DRAINAGE ASSESSMENT - MICHIGAN

Charter Tp. of Lansing v. Ingham County Drain Com'r

Court of Appeals of Michigan - December 2, 2014 - Not Reported in N.W.2d - 2014 WL 6778948

The Charter Township of Lansing appealed two separate orders denying it relief regarding a very expensive drain project for which the Township was assessed a substantial portion of responsibility.

In the first order, the trial court dismissed for a want of subject-matter jurisdiction the Township’s claim that the apportionment constituted a deprivation of property without due process. In the second order, the trial court denied the Township’s petition for certiorari review of the Drainage Board of Review’s final determination upholding the apportionment.

The Court of Appeals affirmed, finding that the Township had not shown that the trial court clearly erred in finding the Board of Review’s conclusion to have been based on competent, material, and substantial evidence on the whole record and to have not been a product of an incorrect application of the law.
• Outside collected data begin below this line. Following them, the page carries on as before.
/-- The queues after the X record has been handed over: it joins the one its destination names, its destination cleared
(R16). -/
def handedRet (s : State) : Return :=
  match s.track.positions[16] with
  | none => s.ret
  | some r => match r.destination with
    | none => s.ret
    | some .clean => { s.ret with cleanEnd := s.ret.cleanEnd ++ [⟨{ r with destination := none }, false⟩] }
    | some .quarantine => { s.ret with cleanEnd := s.ret.cleanEnd ++ [⟨{ r with destination := none }, true⟩] }
    | some .rewash => { s.ret with lane := s.ret.lane ++ [{ r with destination := none }] }

theorem handOver_ret (s : State) : (handOver s).ret = handedRet s := by
  unfold handOver handedRet Track.x
  cases s.track.positions[16] with
  | none => rfl
  | some r =>
    dsimp only
    cases r.destination with
    | none => rfl
    | some d => cases d <;> (dsimp only; split <;> simp)

theorem completeMotion_ret (s : State) : (completeMotion s).ret = handedRet s := by
  simp [completeMotion_eq, fixPeriod, afterShift, handOver_ret, handedRet, endMotion]

/-! ### The opening of a chain -/

@[simp] theorem interruptMotion_track (s : State) :
    (interruptMotion s).track = { s.track with
      motion := if s.track.motion = .inFlight then .interrupted else s.track.motion,
      chainDrive := if s.track.motion = .inFlight then false else s.track.chainDrive,
      motionTimer := if s.track.motion = .inFlight then .idle else s.track.motionTimer } := by
  unfold interruptMotion
  split <;> rfl

/-- The whole track after the opening of a chain (R21, R166). -/
theorem trackOpening_track (s : State) :
    (trackOpening s).track = { s.track with
      state := if s.track.state.active then .stopped else s.track.state,
      motion := if s.track.state.active ∧ s.track.state ≠ .recovery ∧ s.track.motion = .inFlight then .interrupted
        else s.track.motion,
      chainDrive := if s.track.state.active ∧ s.track.state ≠ .recovery ∧ s.track.motion = .inFlight then false
        else s.track.chainDrive,
      motionTimer := if s.track.state.active ∧ s.track.state ≠ .recovery ∧ s.track.motion = .inFlight then .idle
        else s.track.motionTimer,
      holds := if s.track.state.active ∧ s.track.state ≠ .recovery then .empty else s.track.holds,
      purgeCount := if s.track.state = .purging then 0 else s.track.purgeCount,
      recoveryPending := s.track.recoveryPending || s.track.state == .recovery } := by
  unfold trackOpening
  cases h : s.track.state <;> simp [h, TrackState.active, stopRecoveryTimers, beq_eq_decide]
  all_goals rw [← h]

end Sys2Proof.Machine
end

section
namespace Sys2Proof.Machine
open Sys2Proof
“The Township has simply not shown that the trial court clearly erred in finding that the Board of Review’s decision was either arbitrary or not based on competent, substantial, and material evidence on the whole record. The fact that there is no precise formula specifying the apportionment is not fatal; a certain amount of subjective ‘judgment call’ is inherent in the operation of a drain commissioner and a board of review. The Township provides no evidence tending to show that it would not be benefitted by the Drain; indeed, it concedes the opposite. Rather, the Township’s arguments largely amount to an assertion that the apportionment is disproportionate either because the absolute dollar value is extremely high or because the drain will not directly benefit each individual parcel of property within the Township, neither of which is a valid reason for overturning an apportionment. Courts generally will not reverse drain proceedings ‘except for very substantial faults.’ The Township has not articulated a legally cognizable substantial fault in the apportionment at issue here, so we cannot disturb it, even if the financial burden will be, as seems likely, quite significant.